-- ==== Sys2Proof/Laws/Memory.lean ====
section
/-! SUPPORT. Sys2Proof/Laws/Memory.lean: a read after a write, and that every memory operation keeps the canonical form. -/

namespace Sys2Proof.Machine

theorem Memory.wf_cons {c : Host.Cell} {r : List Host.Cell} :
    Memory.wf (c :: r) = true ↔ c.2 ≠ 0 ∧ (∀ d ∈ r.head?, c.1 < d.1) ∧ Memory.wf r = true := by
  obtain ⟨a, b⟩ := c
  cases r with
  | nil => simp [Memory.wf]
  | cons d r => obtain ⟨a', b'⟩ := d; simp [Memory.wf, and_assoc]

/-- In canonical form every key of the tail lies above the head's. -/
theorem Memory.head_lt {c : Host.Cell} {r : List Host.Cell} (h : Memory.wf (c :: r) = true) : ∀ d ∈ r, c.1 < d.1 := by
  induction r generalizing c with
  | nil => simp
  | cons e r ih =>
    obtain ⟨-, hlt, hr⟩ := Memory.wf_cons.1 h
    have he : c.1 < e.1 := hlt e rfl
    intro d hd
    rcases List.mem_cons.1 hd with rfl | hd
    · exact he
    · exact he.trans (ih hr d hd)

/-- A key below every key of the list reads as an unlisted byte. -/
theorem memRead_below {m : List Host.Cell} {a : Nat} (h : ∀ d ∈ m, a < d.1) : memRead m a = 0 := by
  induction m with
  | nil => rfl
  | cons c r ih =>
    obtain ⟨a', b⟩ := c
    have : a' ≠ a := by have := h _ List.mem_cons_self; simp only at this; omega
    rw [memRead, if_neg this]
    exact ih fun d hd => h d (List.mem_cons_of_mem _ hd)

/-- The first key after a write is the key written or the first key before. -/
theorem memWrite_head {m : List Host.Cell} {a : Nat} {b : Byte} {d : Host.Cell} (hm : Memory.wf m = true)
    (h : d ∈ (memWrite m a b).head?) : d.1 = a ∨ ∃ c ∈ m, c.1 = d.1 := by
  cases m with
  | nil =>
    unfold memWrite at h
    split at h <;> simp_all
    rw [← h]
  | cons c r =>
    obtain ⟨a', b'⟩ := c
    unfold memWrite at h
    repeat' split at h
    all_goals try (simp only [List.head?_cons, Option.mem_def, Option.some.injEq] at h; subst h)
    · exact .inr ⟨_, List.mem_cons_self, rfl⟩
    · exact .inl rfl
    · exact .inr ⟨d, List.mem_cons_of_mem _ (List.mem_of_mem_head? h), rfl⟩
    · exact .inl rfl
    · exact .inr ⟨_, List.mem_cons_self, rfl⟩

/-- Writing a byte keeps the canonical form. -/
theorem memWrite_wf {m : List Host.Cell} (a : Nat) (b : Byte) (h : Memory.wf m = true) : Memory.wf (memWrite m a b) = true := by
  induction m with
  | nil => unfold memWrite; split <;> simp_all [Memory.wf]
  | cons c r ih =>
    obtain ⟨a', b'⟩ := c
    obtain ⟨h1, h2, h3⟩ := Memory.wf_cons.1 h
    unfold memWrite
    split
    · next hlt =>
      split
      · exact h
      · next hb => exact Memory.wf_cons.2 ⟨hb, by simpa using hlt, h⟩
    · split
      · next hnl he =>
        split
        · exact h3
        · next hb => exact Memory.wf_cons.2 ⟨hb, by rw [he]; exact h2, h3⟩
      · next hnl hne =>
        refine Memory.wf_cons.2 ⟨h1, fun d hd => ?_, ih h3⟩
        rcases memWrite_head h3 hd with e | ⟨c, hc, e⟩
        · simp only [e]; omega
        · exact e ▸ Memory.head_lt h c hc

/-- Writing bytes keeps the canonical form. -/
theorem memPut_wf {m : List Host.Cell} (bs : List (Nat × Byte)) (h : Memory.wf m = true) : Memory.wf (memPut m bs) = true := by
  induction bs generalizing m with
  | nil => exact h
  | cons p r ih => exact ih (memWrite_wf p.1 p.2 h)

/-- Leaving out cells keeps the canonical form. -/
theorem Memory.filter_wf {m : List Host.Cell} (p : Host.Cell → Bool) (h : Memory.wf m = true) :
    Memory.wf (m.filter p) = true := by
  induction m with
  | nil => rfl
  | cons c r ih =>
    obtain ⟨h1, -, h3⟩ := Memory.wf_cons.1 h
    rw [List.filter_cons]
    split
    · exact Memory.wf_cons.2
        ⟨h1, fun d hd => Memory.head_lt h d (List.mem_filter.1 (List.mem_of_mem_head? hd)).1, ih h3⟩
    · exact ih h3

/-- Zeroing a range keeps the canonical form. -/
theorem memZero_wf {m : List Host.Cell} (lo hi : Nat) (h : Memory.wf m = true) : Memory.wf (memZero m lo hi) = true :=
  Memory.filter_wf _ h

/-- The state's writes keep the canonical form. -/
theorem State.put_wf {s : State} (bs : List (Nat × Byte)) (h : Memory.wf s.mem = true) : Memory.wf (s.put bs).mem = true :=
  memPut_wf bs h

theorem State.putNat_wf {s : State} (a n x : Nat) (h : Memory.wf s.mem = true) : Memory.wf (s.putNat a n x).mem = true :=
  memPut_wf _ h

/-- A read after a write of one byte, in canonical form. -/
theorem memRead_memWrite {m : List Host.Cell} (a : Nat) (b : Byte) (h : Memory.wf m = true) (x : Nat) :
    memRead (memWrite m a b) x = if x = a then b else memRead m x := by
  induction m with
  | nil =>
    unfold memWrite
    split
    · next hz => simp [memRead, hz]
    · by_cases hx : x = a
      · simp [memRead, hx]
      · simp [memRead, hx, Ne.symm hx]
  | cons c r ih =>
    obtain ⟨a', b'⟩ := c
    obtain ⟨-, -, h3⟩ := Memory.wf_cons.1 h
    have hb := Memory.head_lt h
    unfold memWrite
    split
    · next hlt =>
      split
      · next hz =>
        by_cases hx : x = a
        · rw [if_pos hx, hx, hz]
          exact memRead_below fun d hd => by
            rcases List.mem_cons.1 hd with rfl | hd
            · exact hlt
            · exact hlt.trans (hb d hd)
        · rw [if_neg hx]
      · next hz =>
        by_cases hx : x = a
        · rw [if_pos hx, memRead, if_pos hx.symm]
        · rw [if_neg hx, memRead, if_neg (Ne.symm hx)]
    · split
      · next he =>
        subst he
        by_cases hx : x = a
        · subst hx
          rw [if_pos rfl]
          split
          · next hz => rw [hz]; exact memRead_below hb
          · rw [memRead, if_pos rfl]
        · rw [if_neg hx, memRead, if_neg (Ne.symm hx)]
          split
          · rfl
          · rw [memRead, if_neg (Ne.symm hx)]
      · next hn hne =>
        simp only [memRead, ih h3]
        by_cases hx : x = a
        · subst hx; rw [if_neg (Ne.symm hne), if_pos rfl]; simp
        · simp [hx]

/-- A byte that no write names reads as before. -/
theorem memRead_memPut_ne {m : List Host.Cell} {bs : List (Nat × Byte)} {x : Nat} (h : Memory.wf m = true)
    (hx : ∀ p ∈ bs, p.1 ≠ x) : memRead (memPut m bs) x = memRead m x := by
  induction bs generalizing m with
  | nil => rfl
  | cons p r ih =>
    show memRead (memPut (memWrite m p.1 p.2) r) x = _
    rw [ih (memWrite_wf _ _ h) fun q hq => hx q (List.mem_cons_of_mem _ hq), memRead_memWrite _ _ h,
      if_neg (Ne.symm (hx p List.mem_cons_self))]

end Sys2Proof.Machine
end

* * *

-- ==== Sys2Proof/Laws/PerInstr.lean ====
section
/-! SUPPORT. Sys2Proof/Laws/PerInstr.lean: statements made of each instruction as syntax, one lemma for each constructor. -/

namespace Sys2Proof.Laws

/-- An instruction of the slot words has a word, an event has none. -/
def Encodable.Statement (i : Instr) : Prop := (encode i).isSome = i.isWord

Activity: Pull out every line of the records above that contains the word "canonical".

Task response:
/-! SUPPORT. Sys2Proof/Laws/Memory.lean: a read after a write, and that every memory operation keeps the canonical form. -/
/-- In canonical form every key of the tail lies above the head's. -/
/-- Writing a byte keeps the canonical form. -/
/-- Writing bytes keeps the canonical form. -/
/-- Leaving out cells keeps the canonical form. -/
/-- Zeroing a range keeps the canonical form. -/
/-- The state's writes keep the canonical form. -/
/-- A read after a write of one byte, in canonical form. -/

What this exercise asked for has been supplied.